When you call an LLM directly, outside of [LangChain](/oss/python/langchain/overview) or a LangSmith [supported integration](/langsmith/integrations), you need to provide specific metadata so that LangSmith can display token counts, calculate costs, and let you open the [run](/langsmith/observability-concepts#runs) in the [Playground](/langsmith/prompt-engineering-concepts#playground) with the correct provider and model.

There are four requirements for a fully functional LLM trace:

| Requirement                                                     | What to do                                         | Enables                                          |
| --------------------------------------------------------------- | -------------------------------------------------- | ------------------------------------------------ |
| 1. Set [`run_type="llm"`](/langsmith/run-data-format#run-types) | Pass `run_type="llm"` to `@traceable`              | LLM-specific rendering, token/cost display       |
| 2. Format inputs/outputs                                        | Use OpenAI, Anthropic, or LangChain message format | Structured message rendering, Playground support |
| 3. Set `ls_provider` and `ls_model_name`                        | Pass both in `metadata`                            | Cost tracking, Playground model selection        |
| 4. Provide token counts                                         | Set `usage_metadata` on the run                    | Token counts and cost calculation                |

<Note>
  If you are using LangChain OSS, the [OpenAI wrapper](/langsmith/trace-openai), or the [Anthropic wrapper](/langsmith/trace-anthropic), these details are handled automatically.

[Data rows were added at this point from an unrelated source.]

/-- Register fields of block MEM, part 0. -/
def rowsMEM0 : List RegRow :=
  [ ⟨0xC0000, [], 0, 1, .rw, 0x1, 0, none⟩,
    ⟨0xC0000, [], 1, 1, .rw, 0x1, 0, none⟩,
    ⟨0xC0004, [], 0, 8, .rw, 0x18, 0, some (1, 168)⟩,
    ⟨0xC0004, [], 8, 8, .rw, 0x18, 0, some (1, 168)⟩,
    ⟨0xC0008, [], 0, 26, .ro, 0x0, 0, none⟩,
    ⟨0xC000C, [], 0, 30, .ro, 0x0, 0, none⟩,
    ⟨0xC0010, [], 0, 3, .rw, 0x2, 0, some (0, 4)⟩,
    ⟨0xC0014, [], 0, 32, .rc, 0x0, 0, none⟩,
    ⟨0xC0018, [], 0, 32, .rc, 0x0, 0, none⟩,
    ⟨0xC001C, [], 0, 1, .ro, 0x0, 0, none⟩,
    ⟨0xC001C, [], 1, 1, .ro, 0x0, 0, none⟩,
    ⟨0xC0020, [], 0, 4, .rw, 0x2, 0, some (2, 15)⟩,
    ⟨0xC0030, [(4, 0x8)], 0, 26, .rw, 0x0, 0, none⟩,
    ⟨0xC0030, [(4, 0x8)], 31, 1, .rw, 0x0, 0, none⟩,
    ⟨0xC0034, [(4, 0x8)], 0, 26, .rw, 0x0, 0, none⟩,
    ⟨0xC0050, [], 0, 32, .rc, 0x0, 0, none⟩,
    ⟨0xC0054, [], 0, 32, .rc, 0x0, 0, none⟩,
    ⟨0xC0058, [], 0, 32, .ro, 0x0, 0, none⟩,
    ⟨0xC005C, [], 0, 32, .ro, 0x0, 0, none⟩,
    ⟨0xC0060, [], 0, 12, .ro, 0x0, 0, none⟩,
    ⟨0xC0060, [], 16, 1, .ro, 0x0, 0, none⟩,
    ⟨0xC0080, [], 0, 1, .w1c, 0x0, 0, none⟩,
    ⟨0xC0080, [], 8, 8, .ro, 0x0, 0, none⟩,
    ⟨0xC0084, [], 0, 1, .w1c, 0x0, 0, none⟩ ]

/-- Register fields of block MEM, part 1. -/
def rowsMEM1 : List RegRow :=
  [ ⟨0xC0084, [], 8, 8, .ro, 0x0, 0, none⟩,
    ⟨0xC0088, [], 0, 1, .w1c, 0x0, 0, none⟩,
    ⟨0xC0088, [], 8, 8, .ro, 0x0, 0, none⟩,
    ⟨0xC008C, [], 0, 1, .w1c, 0x0, 0, none⟩,
    ⟨0xC008C, [], 8, 8, .ro, 0x0, 0, none⟩,
    ⟨0xC0090, [], 0, 1, .w1c, 0x0, 0, none⟩,
    ⟨0xC0090, [], 8, 8, .ro, 0x0, 0, none⟩,
    ⟨0xC0094, [], 0, 1, .w1c, 0x0, 0, none⟩,
    ⟨0xC0094, [], 8, 8, .ro, 0x0, 0, none⟩,
    ⟨0xC0100, [(16, 0x10), (4, 0x4)], 0, 4, .rw, 0x0, 0, none⟩,
    ⟨0xC0100, [(16, 0x10), (4, 0x4)], 8, 3, .rw, 0x0, 0, none⟩,
    ⟨0xC0100, [(16, 0x10), (4, 0x4)], 16, 5, .rw, 0x0, 0, none⟩,
    ⟨0xC0100, [(16, 0x10), (4, 0x4)], 31, 1, .rw, 0x0, 0, none⟩ ]

/-- Register fields of block MEM. -/
def rowsMEM : List RegRow := rowsMEM0 ++ rowsMEM1

/-- Register fields of block PRI, part 0. -/
def rowsPRI0 : List RegRow :=
  [ ⟨0x100000, [(16, 0x4)], 0, 9, .rw, 0x0, 16, none⟩,
    ⟨0x100000, [(16, 0x4)], 16, 9, .rw, 0x10, 0, some (0, 256)⟩,
    ⟨0x100040, [(16, 0x8)], 0, 32, .rc, 0x0, 0, none⟩,
    ⟨0x100044, [(16, 0x8)], 0, 32, .rc, 0x0, 0, none⟩,
    ⟨0x1000C0, [(16, 0x4)], 0, 13, .ro, 0x0, 0, none⟩,
    ⟨0x100100, [], 0, 16, .wo, 0x0, 0, none⟩,
    ⟨0x100180, [], 0, 1, .w1c, 0x0, 0, none⟩,
    ⟨0x100180, [], 8, 8, .ro, 0x0, 0, none⟩,
    ⟨0x100184, [], 0, 1, .w1c, 0x0, 0, none⟩,
    ⟨0x100184, [], 8, 8, .ro, 0x0, 0, none⟩,
    ⟨0x100188, [], 0, 1, .w1c, 0x0, 0, none⟩,
    ⟨0x100188, [], 8, 8, .ro, 0x0, 0, none⟩ ]

/-- Register fields of block PRI. -/
def rowsPRI : List RegRow := rowsPRI0

/-- Register fields of block PAGE, part 0. -/
def rowsPAGE0 : List RegRow :=
  [ ⟨0x1000000, [(16, 0x100000), (8, 0x80)], 0, 32, .rw, 0x0, 0, none⟩,
    ⟨0x1000004, [(16, 0x100000), (8, 0x80)], 0, 32, .rw, 0x0, 0, none⟩,
    ⟨0x1000008, [(16, 0x100000), (8, 0x80)], 0, 5, .rw, 0x6, 0, some (6, 16)⟩,
    ⟨0x1000008, [(16, 0x100000), (8, 0x80)], 16, 10, .rw, 0x200, 0, some (1, 512)⟩,
    ⟨0x100000C, [(16, 0x100000), (8, 0x80)], 0, 16, .rw, 0xFFFF, 0, none⟩,
    ⟨0x100000C, [(16, 0x100000), (8, 0x80)], 16, 16, .rw, 0x0, 0, none⟩,
    ⟨0x1000010, [(16, 0x100000), (8, 0x80)], 0, 32, .rw, 0x0, 0, none⟩,
    ⟨0x1000014, [(16, 0x100000), (8, 0x80)], 0, 32, .ro, 0x0, 0, none⟩,
    ⟨0x1000018, [(16, 0x100000), (8, 0x80)], 0, 1, .rw, 0x0, 0, none⟩,
    ⟨0x1000018, [(16, 0x100000), (8, 0x80)], 1, 1, .w1s, 0x0, 0, none⟩,
    ⟨0x100001C, [(16, 0x100000), (8, 0x80)], 0, 1, .ro, 0x1, 0, none⟩,
    ⟨0x100001C, [(16, 0x100000), (8, 0x80)], 1, 1, .ro, 0x0, 0, none⟩,
    ⟨0x100001C, [(16, 0x100000), (8, 0x80)], 2, 2, .ro, 0x0, 0, none⟩,
    ⟨0x100001C, [(16, 0x100000), (8, 0x80)], 16, 9, .ro, 0x0, 0, none⟩,
    ⟨0x1000020, [(16, 0x100000), (8, 0x80)], 0, 32, .ro, 0x0, 0, none⟩,
    ⟨0x1001000, [(16, 0x100000), (8, 0x1000)], 0, 32, .rw, 0x0, 0, none⟩,
    ⟨0x1009000, [(16, 0x100000)], 0, 32, .rw, 0x0, 0, none⟩,
    ⟨0x100A000, [(16, 0x100000)], 0, 32, .rw, 0x0, 0, none⟩,
    ⟨0x100A004, [(16, 0x100000)], 0, 32, .rw, 0x0, 0, none⟩,
    ⟨0x100A008, [(16, 0x100000)], 0, 5, .rw, 0x6, 0, some (6, 16)⟩,
    ⟨0x100A00C, [(16, 0x100000)], 0, 16, .rw, 0xFFFF, 0, none⟩,
    ⟨0x100A00C, [(16, 0x100000)], 16, 16, .rw, 0x0, 0, none⟩,
    ⟨0x100A010, [(16, 0x100000)], 0, 32, .ro, 0x0, 0, none⟩,
    ⟨0x100A014, [(16, 0x100000)], 0, 17, .ro, 0x0, 0, none⟩ ]

/-- Register fields of block PAGE, part 1. -/
def rowsPAGE1 : List RegRow :=
  [ ⟨0x100A018, [(16, 0x100000)], 0, 1, .rw, 0x0, 0, none⟩,
    ⟨0x100A018, [(16, 0x100000)], 1, 1, .w1s, 0x0, 0, none⟩,
    ⟨0x100A01C, [(16, 0x100000)], 0, 1, .ro, 0x0, 0, none⟩,
    ⟨0x100B000, [(16, 0x100000)], 0, 8, .rw, 0x1, 0, none⟩,
    ⟨0x100B000, [(16, 0x100000)], 16, 10, .rw, 0x0, 0, none⟩,
    ⟨0x100B004, [(16, 0x100000)], 0, 8, .ro, 0x0, 0, none⟩,
    ⟨0x100B004, [(16, 0x100000)], 8, 8, .ro, 0x0, 0, none⟩,
    ⟨0x100B004, [(16, 0x100000)], 16, 1, .ro, 0x0, 0, none⟩,
    ⟨0x100B010, [(16, 0x100000)], 0, 1, .w1c, 0x0, 0, none⟩,
    ⟨0x100B010, [(16, 0x100000)], 8, 8, .ro, 0x0, 0, none⟩,
    ⟨0x100B014, [(16, 0x100000)], 0, 1, .w1c, 0x0, 0, none⟩,
    ⟨0x100B014, [(16, 0x100000)], 8, 8, .ro, 0x0, 0, none⟩,
    ⟨0x100B018, [(16, 0x100000)], 0, 1, .w1c, 0x0, 0, none⟩,
    ⟨0x100B018, [(16, 0x100000)], 8, 8, .ro, 0x0, 0, none⟩,
    ⟨0x100B01C, [(16, 0x100000)], 0, 1, .w1c, 0x0, 0, none⟩,
    ⟨0x100B01C, [(16, 0x100000)], 8, 8, .ro, 0x0, 0, none⟩,
    ⟨0x100B020, [(16, 0x100000)], 0, 1, .w1c, 0x0, 0, none⟩,
    ⟨0x100B020, [(16, 0x100000)], 8, 8, .ro, 0x0, 0, none⟩,
    ⟨0x100C000, [(16, 0x100000)], 0, 32, .rc, 0x0, 0, none⟩,
    ⟨0x100C004, [(16, 0x100000)], 0, 32, .rc, 0x0, 0, none⟩,
    ⟨0x1010000, [(16, 0x100000), (16384, 0x4)], 0, 32, .rw, 0x0, 0, none⟩,
    ⟨0x1020000, [(16, 0x100000), (16384, 0x4)], 0, 32, .wo, 0x0, 0, none⟩,
    ⟨0x1030000, [(16, 0x100000), (16384, 0x4)], 0, 32, .wo, 0x0, 0, none⟩,
    ⟨0x1040000, [(16, 0x100000), (16384, 0x4)], 0, 8, .ro, 0x0, 0, none⟩ ]

/-- Register fields of block PAGE, part 2. -/
def rowsPAGE2 : List RegRow :=
  [ ⟨0x1040000, [(16, 0x100000), (16384, 0x4)], 8, 8, .ro, 0x0, 0, none⟩,
    ⟨0x1040000, [(16, 0x100000), (16384, 0x4)], 16, 8, .ro, 0x0, 0, none⟩,
    ⟨0x1040000, [(16, 0x100000), (16384, 0x4)], 24, 1, .w1c, 0x0, 0, none⟩,
    ⟨0x1040000, [(16, 0x100000), (16384, 0x4)], 25, 1, .w1c, 0x0, 0, none⟩,
    ⟨0x1040000, [(16, 0x100000), (16384, 0x4)], 26, 1, .w1c, 0x0, 0, none⟩,
    ⟨0x1050000, [(16, 0x100000), (1024, 0x20)], 0, 14, .rw, 0x0, 0, none⟩,
    ⟨0x1050000, [(16, 0x100000), (1024, 0x20)], 31, 1, .rw, 0x0, 0, none⟩,
    ⟨0x1050004, [(16, 0x100000), (1024, 0x20)], 0, 14, .rw, 0x0, 0, none⟩,
    ⟨0x1050004, [(16, 0x100000), (1024, 0x20)], 16, 13, .rw, 0x0, 0, none⟩,
    ⟨0x1050008, [(16, 0x100000), (1024, 0x20)], 0, 32, .rw, 0x0, 0, none⟩,
    ⟨0x105000C, [(16, 0x100000), (1024, 0x20)], 0, 32, .rw, 0x0, 0, none⟩,
    ⟨0x1050010, [(16, 0x100000), (1024, 0x20)], 0, 14, .rw, 0x0, 0, none⟩,
    ⟨0x1050014, [(16, 0x100000), (1024, 0x20)], 0, 1, .ro, 0x0, 0, none⟩,
    ⟨0x1060000, [(16, 0x100000), (256, 0x4)], 0, 1, .ro, 0x0, 0, none⟩,
    ⟨0x1060000, [(16, 0x100000), (256, 0x4)], 1, 1, .ro, 0x0, 0, none⟩,
    ⟨0x1060000, [(16, 0x100000), (256, 0x4)], 4, 3, .ro, 0x0, 0, none⟩,
    ⟨0x1060000, [(16, 0x100000), (256, 0x4)], 8, 6, .ro, 0x0, 0, none⟩,
    ⟨0x1070000, [(16, 0x100000)], 0, 1, .w1c, 0x0, 0, none⟩,
    ⟨0x1070000, [(16, 0x100000)], 8, 8, .ro, 0x0, 0, none⟩,
    ⟨0x1070004, [(16, 0x100000)], 0, 1, .w1c, 0x0, 0, none⟩,
    ⟨0x1070004, [(16, 0x100000)], 8, 8, .ro, 0x0, 0, none⟩,
    ⟨0x1070008, [(16, 0x100000)], 0, 1, .w1c, 0x0, 0, none⟩,
    ⟨0x1070008, [(16, 0x100000)], 8, 8, .ro, 0x0, 0, none⟩,
    ⟨0x1080000, [(16, 0x100000), (16, 0x8)], 0, 32, .wo, 0x0, 0, none⟩ ]

/-- Register fields of block PAGE, part 3. -/
def rowsPAGE3 : List RegRow :=
  [ ⟨0x1080004, [(16, 0x100000), (16, 0x8)], 0, 32, .wo, 0x0, 0, none⟩,
    ⟨0x1080100, [(16, 0x100000), (16, 0x8)], 0, 32, .wo, 0x0, 0, none⟩,
    ⟨0x1080104, [(16, 0x100000), (16, 0x8)], 0, 32, .wo, 0x0, 0, none⟩,
    ⟨0x1080200, [(16, 0x100000), (8, 0x4)], 0, 32, .ro, 0x0, 0, none⟩,
    ⟨0x1080300, [(16, 0x100000)], 0, 12, .ro, 0x0, 0, none⟩,
    ⟨0x1080300, [(16, 0x100000)], 16, 9, .ro, 0x0, 0, none⟩,
    ⟨0x1080300, [(16, 0x100000)], 31, 1, .ro, 0x0, 0, none⟩,
    ⟨0x1090000, [(16, 0x100000), (16, 0x20)], 0, 1, .rw, 0x0, 0, none⟩,
    ⟨0x1090000, [(16, 0x100000), (16, 0x20)], 1, 1, .rw, 0x0, 0, none⟩,
    ⟨0x1090000, [(16, 0x100000), (16, 0x20)], 2, 1, .rw, 0x0, 0, none⟩,
    ⟨0x1090000, [(16, 0x100000), (16, 0x20)], 3, 1, .rw, 0x0, 0, none⟩,
    ⟨0x1090004, [(16, 0x100000), (16, 0x20)], 0, 32, .rw, 0x0, 0, none⟩,
    ⟨0x1090008, [(16, 0x100000), (16, 0x20)], 0, 32, .rw, 0x0, 0, none⟩,
    ⟨0x109000C, [(16, 0x100000), (16, 0x20), (2, 0x4)], 0, 32, .rw, 0x0, 0, none⟩,
    ⟨0x1090400, [(16, 0x100000)], 0, 1, .ro, 0x0, 0, none⟩,
    ⟨0x1090404, [(16, 0x100000)], 0, 17, .ro, 0x1000, 0, none⟩ ]

/-- Register fields of block PAGE. -/
def rowsPAGE : List RegRow := rowsPAGE0 ++ rowsPAGE1 ++ rowsPAGE2 ++ rowsPAGE3

/-- Register fields of block CMQ, part 0. -/
def rowsCMQ0 : List RegRow :=
  [ ⟨0x80000, [], 0, 9, .ro, 0x0, 0, none⟩,
    ⟨0x80004, [], 0, 9, .rc, 0x0, 0, none⟩,
    ⟨0x80008, [], 0, 16, .rw, 0x0, 0, none⟩,
    ⟨0x8000C, [], 0, 16, .ro, 0x0, 0, none⟩,
    ⟨0x80010, [], 0, 16, .ro, 0x0, 0, none⟩,
    ⟨0x80014, [], 0, 1, .w1c, 0x0, 0, none⟩,
    ⟨0x80014, [], 8, 8, .ro, 0x0, 0, none⟩ ]

/-- Register fields of block CMQ. -/
def rowsCMQ : List RegRow := rowsCMQ0

/-- Register fields of block ENG, part 0. -/
def rowsENG0 : List RegRow :=
  [ ⟨0x140000, [], 0, 9, .rw, 0x80, 0, some (0, 256)⟩,
    ⟨0x140004, [], 0, 7, .rw, 0x20, 0, none⟩,
    ⟨0x140004, [], 8, 7, .rw, 0x10, 0, none⟩,
    ⟨0x140004, [], 16, 7, .rw, 0x10, 0, none⟩,
    ⟨0x140008, [], 0, 16, .rw, 0x32, 0, none⟩,
    ⟨0x14000C, [], 0, 24, .rw, 0x2710, 0, none⟩,
    ⟨0x140040, [(32, 0x4)], 0, 1, .rw, 0x0, 0, none⟩,
    ⟨0x140040, [(32, 0x4)], 1, 1, .rw, 0x0, 0, none⟩,
    ⟨0x140040, [(32, 0x4)], 2, 1, .w1s, 0x0, 0, none⟩,
    ⟨0x1400C0, [(32, 0x4)], 0, 5, .ro, 0x0, 0, none⟩,
    ⟨0x1400C0, [(32, 0x4)], 8, 7, .ro, 0x0, 0, none⟩,
    ⟨0x1400C0, [(32, 0x4)], 16, 10, .ro, 0x0, 0, none⟩,
    ⟨0x140180, [], 0, 1, .w1c, 0x0, 0, none⟩,
    ⟨0x140180, [], 8, 8, .ro, 0x0, 0, none⟩,
    ⟨0x140184, [], 0, 1, .w1c, 0x0, 0, none⟩,
    ⟨0x140184, [], 8, 8, .ro, 0x0, 0, none⟩,
    ⟨0x140188, [], 0, 1, .w1c, 0x0, 0, none⟩,
    ⟨0x140188, [], 8, 8, .ro, 0x0, 0, none⟩,
    ⟨0x140200, [(16, 0x4)], 0, 6, .rw, 0x0, 4, none⟩,
    ⟨0x140200, [(16, 0x4)], 16, 7, .rw, 0x4, 0, some (0, 64)⟩,
    ⟨0x141000, [(16, 0x20), (8, 0x4)], 0, 32, .rw, 0xFFFFFFFF, 0, none⟩,
    ⟨0x141200, [(16, 0x20), (8, 0x4)], 0, 12, .rw, 0x0, 0, none⟩,
    ⟨0x141200, [(16, 0x20), (8, 0x4)], 16, 2, .rw, 0x0, 0, none⟩,
    ⟨0x144000, [(4096, 0x8)], 0, 24, .rw, 0x0, 0, none⟩ ]

/-- Register fields of block ENG, part 1. -/
def rowsENG1 : List RegRow :=
  [ ⟨0x144004, [(4096, 0x8)], 0, 16, .rw, 0x14, 0, none⟩ ]

/-- Register fields of block ENG. -/
def rowsENG : List RegRow := rowsENG0 ++ rowsENG1

/-- Register fields of block ARB, part 0. -/
def rowsARB0 : List RegRow :=
  [ ⟨0x180000, [], 0, 7, .rw, 0x2, 0, some (1, 64)⟩,
    ⟨0x180004, [], 0, 4, .rw, 0x4, 0, some (1, 15)⟩,
    ⟨0x180004, [], 4, 4, .rw, 0x4, 0, some (1, 15)⟩,
    ⟨0x180004, [], 8, 4, .rw, 0x4, 0, some (1, 15)⟩,
    ⟨0x180004, [], 12, 4, .rw, 0x4, 0, some (1, 15)⟩,
    ⟨0x180004, [], 16, 4, .rw, 0x2, 0, some (1, 15)⟩,
    ⟨0x180004, [], 20, 4, .rw, 0x1, 0, some (1, 15)⟩,
    ⟨0x180004, [], 24, 4, .rw, 0x1, 0, some (1, 15)⟩,
    ⟨0x180010, [], 0, 32, .rc, 0x0, 0, none⟩,
    ⟨0x180020, [], 0, 8, .ro, 0x0, 0, none⟩,
    ⟨0x180020, [], 8, 4, .ro, 0x0, 0, none⟩,
    ⟨0x180020, [], 12, 3, .ro, 0x0, 0, none⟩,
    ⟨0x180020, [], 15, 1, .ro, 0x0, 0, none⟩,
    ⟨0x180080, [], 0, 1, .w1c, 0x0, 0, none⟩,
    ⟨0x180080, [], 8, 8, .ro, 0x0, 0, none⟩,
    ⟨0x180084, [], 0, 1, .w1c, 0x0, 0, none⟩,
    ⟨0x180084, [], 8, 8, .ro, 0x0, 0, none⟩,
    ⟨0x180088, [], 0, 1, .w1c, 0x0, 0, none⟩,
    ⟨0x180088, [], 8, 8, .ro, 0x0, 0, none⟩,
    ⟨0x18008C, [], 0, 1, .w1c, 0x0, 0, none⟩,
    ⟨0x18008C, [], 8, 8, .ro, 0x0, 0, none⟩ ]

/-- Register fields of block ARB. -/
def rowsARB : List RegRow := rowsARB0

/-- Register fields of block SYN, part 0. -/
def rowsSYN0 : List RegRow :=
  [ ⟨0x1C0000, [(16, 0x4)], 0, 8, .rw, 0x0, 16, none⟩,
    ⟨0x1C0000, [(16, 0x4)], 16, 9, .rw, 0x10, 0, some (0, 256)⟩,
    ⟨0x1C0040, [(16, 0x4)], 0, 6, .rw, 0x0, 4, none⟩,
    ⟨0x1C0040, [(16, 0x4)], 16, 7, .rw, 0x4, 0, some (0, 64)⟩,
    ⟨0x1C0080, [(16, 0x4)], 0, 4, .rw, 0x0, 1, none⟩,
    ⟨0x1C0080, [(16, 0x4)], 16, 5, .rw, 0x1, 0, some (0, 16)⟩,
    ⟨0x1C0100, [], 0, 16, .ro, 0x0, 0, none⟩,
    ⟨0x1C0100, [], 16, 4, .ro, 0x0, 0, none⟩,
    ⟨0x1C0100, [], 24, 6, .ro, 0x0, 0, none⟩,
    ⟨0x1C0180, [], 0, 1, .w1c, 0x0, 0, none⟩,
    ⟨0x1C0180, [], 8, 8, .ro, 0x0, 0, none⟩,
    ⟨0x1C0184, [], 0, 1, .w1c, 0x0, 0, none⟩,
    ⟨0x1C0184, [], 8, 8, .ro, 0x0, 0, none⟩,
    ⟨0x1C0188, [], 0, 1, .w1c, 0x0, 0, none⟩,
    ⟨0x1C0188, [], 8, 8, .ro, 0x0, 0, none⟩ ]

/-- Register fields of block SYN. -/
def rowsSYN : List RegRow := rowsSYN0

/-- Register fields of block SCH, part 0. -/
def rowsSCH0 : List RegRow :=
  [ ⟨0x200000, [(16, 0x4)], 0, 8, .rw, 0x0, 16, none⟩,
    ⟨0x200000, [(16, 0x4)], 16, 9, .rw, 0x10, 0, some (0, 256)⟩,
    ⟨0x200080, [], 0, 1, .w1c, 0x0, 0, none⟩,
    ⟨0x200080, [], 8, 8, .ro, 0x0, 0, none⟩ ]

/-- Register fields of block SCH. -/
def rowsSCH : List RegRow := rowsSCH0

/-- Register fields of block REI, part 0. -/
def rowsREI0 : List RegRow :=
  [ ⟨0x280000, [], 0, 6, .rw, 0x0, 0, none⟩,
    ⟨0x280000, [], 8, 1, .rw, 0x0, 0, none⟩,
    ⟨0x280008, [], 0, 32, .ro, 0x0, 0, none⟩,
    ⟨0x28000C, [], 0, 32, .ro, 0x0, 0, none⟩,
    ⟨0x280010, [], 0, 4, .rw, 0x8, 0, some (1, 15)⟩,
    ⟨0x280014, [], 0, 16, .rw, 0x1F4, 0, some (100, 60000)⟩,
    ⟨0x280018, [], 0, 16, .rw, 0x64, 0, some (10, 60000)⟩,
    ⟨0x280040, [(12, 0x4)], 0, 1, .rw, 0x0, 0, none⟩,
    ⟨0x280040, [(12, 0x4)], 1, 1, .rw, 0x0, 0, none⟩,
    ⟨0x280040, [(12, 0x4)], 2, 1, .rw, 0x1, 0, none⟩,
    ⟨0x280080, [(12, 0x4)], 0, 4, .ro, 0x0, 0, none⟩,
    ⟨0x280080, [(12, 0x4)], 4, 2, .ro, 0x0, 0, none⟩,
    ⟨0x280080, [(12, 0x4)], 8, 6, .ro, 0x0, 0, none⟩,
    ⟨0x280080, [(12, 0x4)], 16, 4, .ro, 0x0, 0, none⟩,
    ⟨0x280080, [(12, 0x4)], 20, 1, .ro, 0x0, 0, none⟩,
    ⟨0x280080, [(12, 0x4)], 24, 4, .ro, 0x0, 0, none⟩,
    ⟨0x2800C0, [(12, 0x4)], 0, 32, .rc, 0x0, 0, none⟩,
    ⟨0x280100, [(12, 0x4)], 0, 16, .rw, 0x0, 0, none⟩,
    ⟨0x280140, [(12, 0x4)], 0, 32, .rc, 0x0, 0, none⟩,
    ⟨0x280200, [], 0, 6, .ro, 0x0, 0, none⟩,
    ⟨0x280200, [], 8, 6, .ro, 0x0, 0, none⟩,
    ⟨0x280200, [], 16, 4, .ro, 0x0, 0, none⟩,
    ⟨0x280200, [], 20, 2, .ro, 0x0, 0, none⟩,
    ⟨0x280200, [], 24, 2, .ro, 0x0, 0, none⟩ ]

  The examples on this page use the `traceable` decorator/wrapper (the recommended approach for Python and JS/TS). The same requirements apply if you use the [RunTree](/langsmith/annotate-code#use-the-runtree-api) or [API](https://api.smith.langchain.com/redoc) directly.
</Note>

## Messages format

When tracing a custom model or a custom input/output format, it must either follow the LangChain format, OpenAI completions format or Anthropic messages format. For more details,  refer to the [OpenAI Chat Completions](https://platform.openai.com/docs/api-reference/chat/create) or [Anthropic Messages](https://platform.claude.com/docs/en/api/messages) documentation. The LangChain format is:

<Expandable title="LangChain format">
  <ParamField path="messages" type="array" required>
    A list of messages containing the content of the conversation.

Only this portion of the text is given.